> **Saved data entries**

-- Opening Marker --

/-! State.modCore. -/

@[simp] theorem State.modCore_tick (s : State) (c : Nat) (f : Core → Core) : (s.modCore c f).tick = s.tick := rfl
@[simp] theorem State.modCore_parts (s : State) (c : Nat) (f : Core → Core) : (s.modCore c f).parts = s.parts := rfl
@[simp] theorem State.modCore_position (s : State) (c : Nat) (f : Core → Core) : (s.modCore c f).position = s.position := rfl
@[simp] theorem State.modCore_absent (s : State) (c : Nat) (f : Core → Core) : (s.modCore c f).absent = s.absent := rfl
@[simp] theorem State.modCore_host (s : State) (c : Nat) (f : Core → Core) : (s.modCore c f).host = s.host := rfl
@[simp] theorem State.modCore_cellar (s : State) (c : Nat) (f : Core → Core) : (s.modCore c f).cellar = s.cellar := rfl
@[simp] theorem State.modCore_ports (s : State) (c : Nat) (f : Core → Core) : (s.modCore c f).ports = s.ports := rfl
@[simp] theorem State.modCore_forigin (s : State) (c : Nat) (f : Core → Core) : (s.modCore c f).forigin = s.forigin := rfl
@[simp] theorem State.modCore_bookings (s : State) (c : Nat) (f : Core → Core) : (s.modCore c f).bookings = s.bookings := rfl
@[simp] theorem State.modCore_windows (s : State) (c : Nat) (f : Core → Core) : (s.modCore c f).windows = s.windows := rfl
@[simp] theorem State.modCore_wstat (s : State) (c : Nat) (f : Core → Core) : (s.modCore c f).wstat = s.wstat := rfl
@[simp] theorem State.modCore_layby (s : State) (c : Nat) (f : Core → Core) : (s.modCore c f).layby = s.layby := rfl
@[simp] theorem State.modCore_receipts (s : State) (c : Nat) (f : Core → Core) : (s.modCore c f).receipts = s.receipts := rfl
@[simp] theorem State.modCore_latePaths (s : State) (c : Nat) (f : Core → Core) : (s.modCore c f).latePaths = s.latePaths := rfl
@[simp] theorem State.modCore_backlog (s : State) (c : Nat) (f : Core → Core) : (s.modCore c f).backlog = s.backlog := rfl
@[simp] theorem State.modCore_laybyCap (s : State) (c : Nat) (f : Core → Core) : (s.modCore c f).laybyCap = s.laybyCap := rfl
@[simp] theorem State.modCore_logs (s : State) (c : Nat) (f : Core → Core) : (s.modCore c f).logs = s.logs := rfl
@[simp] theorem State.modCore_ctlb (s : State) (c : Nat) (f : Core → Core) : (s.modCore c f).ctlb = s.ctlb := rfl
@[simp] theorem State.modCore_towpath (s : State) (c : Nat) (f : Core → Core) : (s.modCore c f).towpath = s.towpath := rfl
@[simp] theorem State.modCore_hthresh (s : State) (c : Nat) (f : Core → Core) : (s.modCore c f).hthresh = s.hthresh := rfl
@[simp] theorem State.modCore_health (s : State) (c : Nat) (f : Core → Core) : (s.modCore c f).health = s.health := rfl
@[simp] theorem State.modCore_svc (s : State) (c : Nat) (f : Core → Core) : (s.modCore c f).svc = s.svc := rfl
@[simp] theorem State.modCore_unavail (s : State) (c : Nat) (f : Core → Core) : (s.modCore c f).unavail = s.unavail := rfl
@[simp] theorem State.modCore_tripped (s : State) (c : Nat) (f : Core → Core) : (s.modCore c f).tripped = s.tripped := rfl
@[simp] theorem State.modCore_limited (s : State) (c : Nat) (f : Core → Core) : (s.modCore c f).limited = s.limited := rfl
@[simp] theorem State.modCore_islands (s : State) (c : Nat) (f : Core → Core) : (s.modCore c f).islands = s.islands := rfl
@[simp] theorem State.modCore_coh (s : State) (c : Nat) (f : Core → Core) : (s.modCore c f).coh = s.coh := rfl
@[simp] theorem State.modCore_cellReads (s : State) (c : Nat) (f : Core → Core) : (s.modCore c f).cellReads = s.cellReads := rfl
@[simp] theorem State.modCore_hostReads (s : State) (c : Nat) (f : Core → Core) : (s.modCore c f).hostReads = s.hostReads := rfl
@[simp] theorem State.modCore_inReset (s : State) (c : Nat) (f : Core → Core) : (s.modCore c f).inReset = s.inReset := rfl
@[simp] theorem State.modCore_nextRec (s : State) (c : Nat) (f : Core → Core) : (s.modCore c f).nextRec = s.nextRec := rfl
@[simp] theorem State.modCore_budgetAt (s : State) (c : Nat) (f : Core → Core) : (s.modCore c f).budgetAt = s.budgetAt := rfl
@[simp] theorem State.modCore_escrow (s : State) (c : Nat) (f : Core → Core) : (s.modCore c f).escrow = s.escrow := rfl
@[simp] theorem State.modCore_cur (s : State) (c : Nat) (f : Core → Core) : (s.modCore c f).cur = s.cur := rfl
@[simp] theorem State.modCore_agenda (s : State) (c : Nat) (f : Core → Core) : (s.modCore c f).agenda = s.agenda := rfl
@[simp] theorem State.modCore_freeCtr (s : State) (c : Nat) (f : Core → Core) : (s.modCore c f).freeCtr = s.freeCtr := rfl

/-! State.setPart. -/

@[simp] theorem State.setPart_tick (s : State) (n : Nat) (p : Partition) : (s.setPart n p).tick = s.tick := rfl
@[simp] theorem State.setPart_cores (s : State) (n : Nat) (p : Partition) : (s.setPart n p).cores = s.cores := rfl
@[simp] theorem State.setPart_position (s : State) (n : Nat) (p : Partition) : (s.setPart n p).position = s.position := rfl
@[simp] theorem State.setPart_absent (s : State) (n : Nat) (p : Partition) : (s.setPart n p).absent = s.absent := rfl
@[simp] theorem State.setPart_host (s : State) (n : Nat) (p : Partition) : (s.setPart n p).host = s.host := rfl
@[simp] theorem State.setPart_cellar (s : State) (n : Nat) (p : Partition) : (s.setPart n p).cellar = s.cellar := rfl
@[simp] theorem State.setPart_ports (s : State) (n : Nat) (p : Partition) : (s.setPart n p).ports = s.ports := rfl
@[simp] theorem State.setPart_forigin (s : State) (n : Nat) (p : Partition) : (s.setPart n p).forigin = s.forigin := rfl
@[simp] theorem State.setPart_bookings (s : State) (n : Nat) (p : Partition) : (s.setPart n p).bookings = s.bookings := rfl
@[simp] theorem State.setPart_windows (s : State) (n : Nat) (p : Partition) : (s.setPart n p).windows = s.windows := rfl
@[simp] theorem State.setPart_wstat (s : State) (n : Nat) (p : Partition) : (s.setPart n p).wstat = s.wstat := rfl
@[simp] theorem State.setPart_layby (s : State) (n : Nat) (p : Partition) : (s.setPart n p).layby = s.layby := rfl
@[simp] theorem State.setPart_receipts (s : State) (n : Nat) (p : Partition) : (s.setPart n p).receipts = s.receipts := rfl
@[simp] theorem State.setPart_latePaths (s : State) (n : Nat) (p : Partition) : (s.setPart n p).latePaths = s.latePaths := rfl
@[simp] theorem State.setPart_backlog (s : State) (n : Nat) (p : Partition) : (s.setPart n p).backlog = s.backlog := rfl
@[simp] theorem State.setPart_laybyCap (s : State) (n : Nat) (p : Partition) : (s.setPart n p).laybyCap = s.laybyCap := rfl
@[simp] theorem State.setPart_logs (s : State) (n : Nat) (p : Partition) : (s.setPart n p).logs = s.logs := rfl
@[simp] theorem State.setPart_ctlb (s : State) (n : Nat) (p : Partition) : (s.setPart n p).ctlb = s.ctlb := rfl
@[simp] theorem State.setPart_towpath (s : State) (n : Nat) (p : Partition) : (s.setPart n p).towpath = s.towpath := rfl
@[simp] theorem State.setPart_hthresh (s : State) (n : Nat) (p : Partition) : (s.setPart n p).hthresh = s.hthresh := rfl
@[simp] theorem State.setPart_health (s : State) (n : Nat) (p : Partition) : (s.setPart n p).health = s.health := rfl
@[simp] theorem State.setPart_svc (s : State) (n : Nat) (p : Partition) : (s.setPart n p).svc = s.svc := rfl
@[simp] theorem State.setPart_unavail (s : State) (n : Nat) (p : Partition) : (s.setPart n p).unavail = s.unavail := rfl
@[simp] theorem State.setPart_tripped (s : State) (n : Nat) (p : Partition) : (s.setPart n p).tripped = s.tripped := rfl
@[simp] theorem State.setPart_limited (s : State) (n : Nat) (p : Partition) : (s.setPart n p).limited = s.limited := rfl
@[simp] theorem State.setPart_islands (s : State) (n : Nat) (p : Partition) : (s.setPart n p).islands = s.islands := rfl
@[simp] theorem State.setPart_coh (s : State) (n : Nat) (p : Partition) : (s.setPart n p).coh = s.coh := rfl
@[simp] theorem State.setPart_cellReads (s : State) (n : Nat) (p : Partition) : (s.setPart n p).cellReads = s.cellReads := rfl
@[simp] theorem State.setPart_hostReads (s : State) (n : Nat) (p : Partition) : (s.setPart n p).hostReads = s.hostReads := rfl
@[simp] theorem State.setPart_inReset (s : State) (n : Nat) (p : Partition) : (s.setPart n p).inReset = s.inReset := rfl
@[simp] theorem State.setPart_nextRec (s : State) (n : Nat) (p : Partition) : (s.setPart n p).nextRec = s.nextRec := rfl
@[simp] theorem State.setPart_budgetAt (s : State) (n : Nat) (p : Partition) : (s.setPart n p).budgetAt = s.budgetAt := rfl
@[simp] theorem State.setPart_escrow (s : State) (n : Nat) (p : Partition) : (s.setPart n p).escrow = s.escrow := rfl
@[simp] theorem State.setPart_cur (s : State) (n : Nat) (p : Partition) : (s.setPart n p).cur = s.cur := rfl
@[simp] theorem State.setPart_agenda (s : State) (n : Nat) (p : Partition) : (s.setPart n p).agenda = s.agenda := rfl
@[simp] theorem State.setPart_freeCtr (s : State) (n : Nat) (p : Partition) : (s.setPart n p).freeCtr = s.freeCtr := rfl

/-! State.modPart. -/

@[simp] theorem State.modPart_tick (s : State) (n : Nat) (f : Partition → Partition) : (s.modPart n f).tick = s.tick := by unfold State.modPart; split <;> rfl
@[simp] theorem State.modPart_cores (s : State) (n : Nat) (f : Partition → Partition) : (s.modPart n f).cores = s.cores := by unfold State.modPart; split <;> rfl
@[simp] theorem State.modPart_position (s : State) (n : Nat) (f : Partition → Partition) : (s.modPart n f).position = s.position := by unfold State.modPart; split <;> rfl
@[simp] theorem State.modPart_absent (s : State) (n : Nat) (f : Partition → Partition) : (s.modPart n f).absent = s.absent := by unfold State.modPart; split <;> rfl
@[simp] theorem State.modPart_host (s : State) (n : Nat) (f : Partition → Partition) : (s.modPart n f).host = s.host := by unfold State.modPart; split <;> rfl
@[simp] theorem State.modPart_cellar (s : State) (n : Nat) (f : Partition → Partition) : (s.modPart n f).cellar = s.cellar := by unfold State.modPart; split <;> rfl
@[simp] theorem State.modPart_ports (s : State) (n : Nat) (f : Partition → Partition) : (s.modPart n f).ports = s.ports := by unfold State.modPart; split <;> rfl
@[simp] theorem State.modPart_forigin (s : State) (n : Nat) (f : Partition → Partition) : (s.modPart n f).forigin = s.forigin := by unfold State.modPart; split <;> rfl
@[simp] theorem State.modPart_bookings (s : State) (n : Nat) (f : Partition → Partition) : (s.modPart n f).bookings = s.bookings := by unfold State.modPart; split <;> rfl
@[simp] theorem State.modPart_windows (s : State) (n : Nat) (f : Partition → Partition) : (s.modPart n f).windows = s.windows := by unfold State.modPart; split <;> rfl
@[simp] theorem State.modPart_wstat (s : State) (n : Nat) (f : Partition → Partition) : (s.modPart n f).wstat = s.wstat := by unfold State.modPart; split <;> rfl
@[simp] theorem State.modPart_layby (s : State) (n : Nat) (f : Partition → Partition) : (s.modPart n f).layby = s.layby := by unfold State.modPart; split <;> rfl
@[simp] theorem State.modPart_receipts (s : State) (n : Nat) (f : Partition → Partition) : (s.modPart n f).receipts = s.receipts := by unfold State.modPart; split <;> rfl
@[simp] theorem State.modPart_latePaths (s : State) (n : Nat) (f : Partition → Partition) : (s.modPart n f).latePaths = s.latePaths := by unfold State.modPart; split <;> rfl
@[simp] theorem State.modPart_backlog (s : State) (n : Nat) (f : Partition → Partition) : (s.modPart n f).backlog = s.backlog := by unfold State.modPart; split <;> rfl
@[simp] theorem State.modPart_laybyCap (s : State) (n : Nat) (f : Partition → Partition) : (s.modPart n f).laybyCap = s.laybyCap := by unfold State.modPart; split <;> rfl
@[simp] theorem State.modPart_logs (s : State) (n : Nat) (f : Partition → Partition) : (s.modPart n f).logs = s.logs := by unfold State.modPart; split <;> rfl
@[simp] theorem State.modPart_ctlb (s : State) (n : Nat) (f : Partition → Partition) : (s.modPart n f).ctlb = s.ctlb := by unfold State.modPart; split <;> rfl
@[simp] theorem State.modPart_towpath (s : State) (n : Nat) (f : Partition → Partition) : (s.modPart n f).towpath = s.towpath := by unfold State.modPart; split <;> rfl
@[simp] theorem State.modPart_hthresh (s : State) (n : Nat) (f : Partition → Partition) : (s.modPart n f).hthresh = s.hthresh := by unfold State.modPart; split <;> rfl
@[simp] theorem State.modPart_health (s : State) (n : Nat) (f : Partition → Partition) : (s.modPart n f).health = s.health := by unfold State.modPart; split <;> rfl
@[simp] theorem State.modPart_svc (s : State) (n : Nat) (f : Partition → Partition) : (s.modPart n f).svc = s.svc := by unfold State.modPart; split <;> rfl
@[simp] theorem State.modPart_unavail (s : State) (n : Nat) (f : Partition → Partition) : (s.modPart n f).unavail = s.unavail := by unfold State.modPart; split <;> rfl
@[simp] theorem State.modPart_tripped (s : State) (n : Nat) (f : Partition → Partition) : (s.modPart n f).tripped = s.tripped := by unfold State.modPart; split <;> rfl
@[simp] theorem State.modPart_limited (s : State) (n : Nat) (f : Partition → Partition) : (s.modPart n f).limited = s.limited := by unfold State.modPart; split <;> rfl
@[simp] theorem State.modPart_islands (s : State) (n : Nat) (f : Partition → Partition) : (s.modPart n f).islands = s.islands := by unfold State.modPart; split <;> rfl
@[simp] theorem State.modPart_coh (s : State) (n : Nat) (f : Partition → Partition) : (s.modPart n f).coh = s.coh := by unfold State.modPart; split <;> rfl
@[simp] theorem State.modPart_cellReads (s : State) (n : Nat) (f : Partition → Partition) : (s.modPart n f).cellReads = s.cellReads := by unfold State.modPart; split <;> rfl
@[simp] theorem State.modPart_hostReads (s : State) (n : Nat) (f : Partition → Partition) : (s.modPart n f).hostReads = s.hostReads := by unfold State.modPart; split <;> rfl
@[simp] theorem State.modPart_inReset (s : State) (n : Nat) (f : Partition → Partition) : (s.modPart n f).inReset = s.inReset := by unfold State.modPart; split <;> rfl
@[simp] theorem State.modPart_nextRec (s : State) (n : Nat) (f : Partition → Partition) : (s.modPart n f).nextRec = s.nextRec := by unfold State.modPart; split <;> rfl
@[simp] theorem State.modPart_budgetAt (s : State) (n : Nat) (f : Partition → Partition) : (s.modPart n f).budgetAt = s.budgetAt := by unfold State.modPart; split <;> rfl
@[simp] theorem State.modPart_escrow (s : State) (n : Nat) (f : Partition → Partition) : (s.modPart n f).escrow = s.escrow := by unfold State.modPart; split <;> rfl
@[simp] theorem State.modPart_cur (s : State) (n : Nat) (f : Partition → Partition) : (s.modPart n f).cur = s.cur := by unfold State.modPart; split <;> rfl
@[simp] theorem State.modPart_agenda (s : State) (n : Nat) (f : Partition → Partition) : (s.modPart n f).agenda = s.agenda := by unfold State.modPart; split <;> rfl
@[simp] theorem State.modPart_freeCtr (s : State) (n : Nat) (f : Partition → Partition) : (s.modPart n f).freeCtr = s.freeCtr := by unfold State.modPart; split <;> rfl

-- Closing Marker --

> **Aim of the exercise**
Starting from the data above, filter for lines with "cores" and copy each one.

> **Answer box**
@[simp] theorem State.setPart_cores (s : State) (n : Nat) (p : Partition) : (s.setPart n p).cores = s.cores := rfl
@[simp] theorem State.modPart_cores (s : State) (n : Nat) (f : Partition → Partition) : (s.modPart n f).cores = s.cores := by unfold State.modPart; split <;> rfl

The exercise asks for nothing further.